BEGIN GIVEN RECORDS
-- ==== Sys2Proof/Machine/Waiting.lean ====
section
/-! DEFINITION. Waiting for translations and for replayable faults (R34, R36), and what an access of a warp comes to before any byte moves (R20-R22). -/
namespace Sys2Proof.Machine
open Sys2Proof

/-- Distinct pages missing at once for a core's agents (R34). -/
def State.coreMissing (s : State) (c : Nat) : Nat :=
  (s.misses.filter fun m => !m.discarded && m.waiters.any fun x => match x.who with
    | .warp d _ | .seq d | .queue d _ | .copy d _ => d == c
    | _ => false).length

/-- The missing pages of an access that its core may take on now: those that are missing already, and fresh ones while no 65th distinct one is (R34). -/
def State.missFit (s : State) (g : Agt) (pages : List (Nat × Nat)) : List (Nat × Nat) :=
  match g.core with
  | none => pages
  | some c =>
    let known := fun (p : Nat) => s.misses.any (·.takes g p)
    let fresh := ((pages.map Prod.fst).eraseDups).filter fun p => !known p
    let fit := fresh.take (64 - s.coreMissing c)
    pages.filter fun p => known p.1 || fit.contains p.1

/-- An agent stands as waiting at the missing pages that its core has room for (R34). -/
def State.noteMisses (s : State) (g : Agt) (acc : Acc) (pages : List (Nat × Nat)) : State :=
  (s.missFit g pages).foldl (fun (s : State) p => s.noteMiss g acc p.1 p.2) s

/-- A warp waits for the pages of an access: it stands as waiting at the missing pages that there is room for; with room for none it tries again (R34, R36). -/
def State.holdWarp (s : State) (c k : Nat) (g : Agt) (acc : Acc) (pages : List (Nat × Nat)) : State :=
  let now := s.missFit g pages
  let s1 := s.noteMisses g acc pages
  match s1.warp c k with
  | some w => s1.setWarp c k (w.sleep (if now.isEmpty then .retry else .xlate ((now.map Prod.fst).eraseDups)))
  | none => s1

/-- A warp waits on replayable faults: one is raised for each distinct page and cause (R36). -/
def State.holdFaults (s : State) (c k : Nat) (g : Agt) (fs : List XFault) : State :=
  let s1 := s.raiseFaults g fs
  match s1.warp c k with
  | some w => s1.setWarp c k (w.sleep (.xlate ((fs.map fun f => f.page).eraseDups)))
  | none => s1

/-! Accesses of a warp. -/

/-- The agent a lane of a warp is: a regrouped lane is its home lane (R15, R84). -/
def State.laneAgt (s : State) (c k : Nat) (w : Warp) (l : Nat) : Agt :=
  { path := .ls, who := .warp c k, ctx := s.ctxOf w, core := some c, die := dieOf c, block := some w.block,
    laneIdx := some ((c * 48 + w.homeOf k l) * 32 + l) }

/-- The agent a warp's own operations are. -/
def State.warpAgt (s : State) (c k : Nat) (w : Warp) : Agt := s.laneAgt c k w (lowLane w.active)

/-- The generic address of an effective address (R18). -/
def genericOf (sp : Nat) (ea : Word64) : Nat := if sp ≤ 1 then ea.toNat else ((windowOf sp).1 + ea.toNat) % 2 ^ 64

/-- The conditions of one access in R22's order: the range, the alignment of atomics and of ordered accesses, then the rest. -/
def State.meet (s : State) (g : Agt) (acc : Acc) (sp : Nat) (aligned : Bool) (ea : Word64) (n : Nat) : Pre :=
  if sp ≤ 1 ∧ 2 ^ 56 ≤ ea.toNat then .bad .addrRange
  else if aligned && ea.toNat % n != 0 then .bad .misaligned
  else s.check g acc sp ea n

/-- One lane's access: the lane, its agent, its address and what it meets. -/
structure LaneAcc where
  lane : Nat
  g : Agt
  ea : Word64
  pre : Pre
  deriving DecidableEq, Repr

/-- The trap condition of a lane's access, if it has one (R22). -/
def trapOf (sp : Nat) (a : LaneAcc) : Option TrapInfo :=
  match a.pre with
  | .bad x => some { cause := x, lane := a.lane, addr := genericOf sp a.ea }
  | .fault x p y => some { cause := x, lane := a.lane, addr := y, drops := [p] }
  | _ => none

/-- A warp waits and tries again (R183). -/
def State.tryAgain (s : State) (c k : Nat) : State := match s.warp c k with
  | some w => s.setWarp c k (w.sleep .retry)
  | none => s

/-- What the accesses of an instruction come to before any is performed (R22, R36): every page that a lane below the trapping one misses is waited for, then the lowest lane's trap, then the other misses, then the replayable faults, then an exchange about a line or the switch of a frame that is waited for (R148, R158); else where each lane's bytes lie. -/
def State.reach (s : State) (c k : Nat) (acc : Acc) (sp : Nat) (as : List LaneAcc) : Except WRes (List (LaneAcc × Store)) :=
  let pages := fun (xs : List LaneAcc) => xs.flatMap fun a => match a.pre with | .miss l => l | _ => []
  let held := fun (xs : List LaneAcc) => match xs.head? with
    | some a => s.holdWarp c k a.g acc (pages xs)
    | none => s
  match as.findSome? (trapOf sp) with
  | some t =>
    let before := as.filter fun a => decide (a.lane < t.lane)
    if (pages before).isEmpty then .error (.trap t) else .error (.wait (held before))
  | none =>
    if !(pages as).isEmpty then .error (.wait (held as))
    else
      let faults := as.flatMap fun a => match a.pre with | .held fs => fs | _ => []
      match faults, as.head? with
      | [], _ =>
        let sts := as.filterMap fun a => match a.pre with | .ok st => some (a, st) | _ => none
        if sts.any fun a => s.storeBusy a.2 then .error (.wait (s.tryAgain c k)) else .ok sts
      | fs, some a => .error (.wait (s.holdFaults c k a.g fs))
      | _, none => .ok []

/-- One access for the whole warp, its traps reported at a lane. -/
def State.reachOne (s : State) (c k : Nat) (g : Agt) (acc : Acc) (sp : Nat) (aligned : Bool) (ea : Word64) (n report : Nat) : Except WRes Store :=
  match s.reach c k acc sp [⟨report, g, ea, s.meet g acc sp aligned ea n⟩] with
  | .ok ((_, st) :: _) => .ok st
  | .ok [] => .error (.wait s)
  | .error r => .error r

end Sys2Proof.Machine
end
END GIVEN RECORDS
Write the records out once more. Each line must match.

-- ==== Sys2Proof/Machine/Waiting.lean ====
section
/-! DEFINITION. Waiting for translations and for replayable faults (R34, R36), and what an access of a warp comes to before any byte moves (R20-R22). -/
namespace Sys2Proof.Machine
open Sys2Proof

/-- Distinct pages missing at once for a core's agents (R34). -/
def State.coreMissing (s : State) (c : Nat) : Nat :=
  (s.misses.filter fun m => !m.discarded && m.waiters.any fun x => match x.who with
    | .warp d _ | .seq d | .queue d _ | .copy d _ => d == c
    | _ => false).length

/-- The missing pages of an access that its core may take on now: those that are missing already, and fresh ones while no 65th distinct one is (R34). -/
def State.missFit (s : State) (g : Agt) (pages : List (Nat × Nat)) : List (Nat × Nat) :=
  match g.core with
  | none => pages
  | some c =>
    let known := fun (p : Nat) => s.misses.any (·.takes g p)
    let fresh := ((pages.map Prod.fst).eraseDups).filter fun p => !known p
    let fit := fresh.take (64 - s.coreMissing c)
    pages.filter fun p => known p.1 || fit.contains p.1

/-- An agent stands as waiting at the missing pages that its core has room for (R34). -/
def State.noteMisses (s : State) (g : Agt) (acc : Acc) (pages : List (Nat × Nat)) : State :=
  (s.missFit g pages).foldl (fun (s : State) p => s.noteMiss g acc p.1 p.2) s

/-- A warp waits for the pages of an access: it stands as waiting at the missing pages that there is room for; with room for none it tries again (R34, R36). -/
def State.holdWarp (s : State) (c k : Nat) (g : Agt) (acc : Acc) (pages : List (Nat × Nat)) : State :=
  let now := s.missFit g pages
  let s1 := s.noteMisses g acc pages
  match s1.warp c k with
  | some w => s1.setWarp c k (w.sleep (if now.isEmpty then .retry else .xlate ((now.map Prod.fst).eraseDups)))
  | none => s1

/-- A warp waits on replayable faults: one is raised for each distinct page and cause (R36). -/
def State.holdFaults (s : State) (c k : Nat) (g : Agt) (fs : List XFault) : State :=
  let s1 := s.raiseFaults g fs
  match s1.warp c k with
  | some w => s1.setWarp c k (w.sleep (.xlate ((fs.map fun f => f.page).eraseDups)))
  | none => s1

/-! Accesses of a warp. -/

/-- The agent a lane of a warp is: a regrouped lane is its home lane (R15, R84). -/
def State.laneAgt (s : State) (c k : Nat) (w : Warp) (l : Nat) : Agt :=
  { path := .ls, who := .warp c k, ctx := s.ctxOf w, core := some c, die := dieOf c, block := some w.block,
    laneIdx := some ((c * 48 + w.homeOf k l) * 32 + l) }

/-- The agent a warp's own operations are. -/
def State.warpAgt (s : State) (c k : Nat) (w : Warp) : Agt := s.laneAgt c k w (lowLane w.active)

/-- The generic address of an effective address (R18). -/
def genericOf (sp : Nat) (ea : Word64) : Nat := if sp ≤ 1 then ea.toNat else ((windowOf sp).1 + ea.toNat) % 2 ^ 64

/-- The conditions of one access in R22's order: the range, the alignment of atomics and of ordered accesses, then the rest. -/
def State.meet (s : State) (g : Agt) (acc : Acc) (sp : Nat) (aligned : Bool) (ea : Word64) (n : Nat) : Pre :=
  if sp ≤ 1 ∧ 2 ^ 56 ≤ ea.toNat then .bad .addrRange
  else if aligned && ea.toNat % n != 0 then .bad .misaligned
  else s.check g acc sp ea n

/-- One lane's access: the lane, its agent, its address and what it meets. -/
structure LaneAcc where
  lane : Nat
  g : Agt
  ea : Word64
  pre : Pre
  deriving DecidableEq, Repr

/-- The trap condition of a lane's access, if it has one (R22). -/
def trapOf (sp : Nat) (a : LaneAcc) : Option TrapInfo :=
  match a.pre with
  | .bad x => some { cause := x, lane := a.lane, addr := genericOf sp a.ea }
  | .fault x p y => some { cause := x, lane := a.lane, addr := y, drops := [p] }
  | _ => none

/-- A warp waits and tries again (R183). -/
def State.tryAgain (s : State) (c k : Nat) : State := match s.warp c k with
  | some w => s.setWarp c k (w.sleep .retry)
  | none => s

/-- What the accesses of an instruction come to before any is performed (R22, R36): every page that a lane below the trapping one misses is waited for, then the lowest lane's trap, then the other misses, then the replayable faults, then an exchange about a line or the switch of a frame that is waited for (R148, R158); else where each lane's bytes lie. -/
def State.reach (s : State) (c k : Nat) (acc : Acc) (sp : Nat) (as : List LaneAcc) : Except WRes (List (LaneAcc × Store)) :=
  let pages := fun (xs : List LaneAcc) => xs.flatMap fun a => match a.pre with | .miss l => l | _ => []
  let held := fun (xs : List LaneAcc) => match xs.head? with
    | some a => s.holdWarp c k a.g acc (pages xs)
    | none => s
  match as.findSome? (trapOf sp) with
  | some t =>
    let before := as.filter fun a => decide (a.lane < t.lane)
    if (pages before).isEmpty then .error (.trap t) else .error (.wait (held before))
  | none =>
    if !(pages as).isEmpty then .error (.wait (held as))
    else
      let faults := as.flatMap fun a => match a.pre with | .held fs => fs | _ => []
      match faults, as.head? with
      | [], _ =>
        let sts := as.filterMap fun a => match a.pre with | .ok st => some (a, st) | _ => none
        if sts.any fun a => s.storeBusy a.2 then .error (.wait (s.tryAgain c k)) else .ok sts
      | fs, some a => .error (.wait (s.holdFaults c k a.g fs))
      | _, none => .ok []

/-- One access for the whole warp, its traps reported at a lane. -/
def State.reachOne (s : State) (c k : Nat) (g : Agt) (acc : Acc) (sp : Nat) (aligned : Bool) (ea : Word64) (n report : Nat) : Except WRes Store :=
  match s.reach c k acc sp [⟨report, g, ea, s.meet g acc sp aligned ea n⟩] with
  | .ok ((_, st) :: _) => .ok st
  | .ok [] => .error (.wait s)
  | .error r => .error r

end Sys2Proof.Machine
end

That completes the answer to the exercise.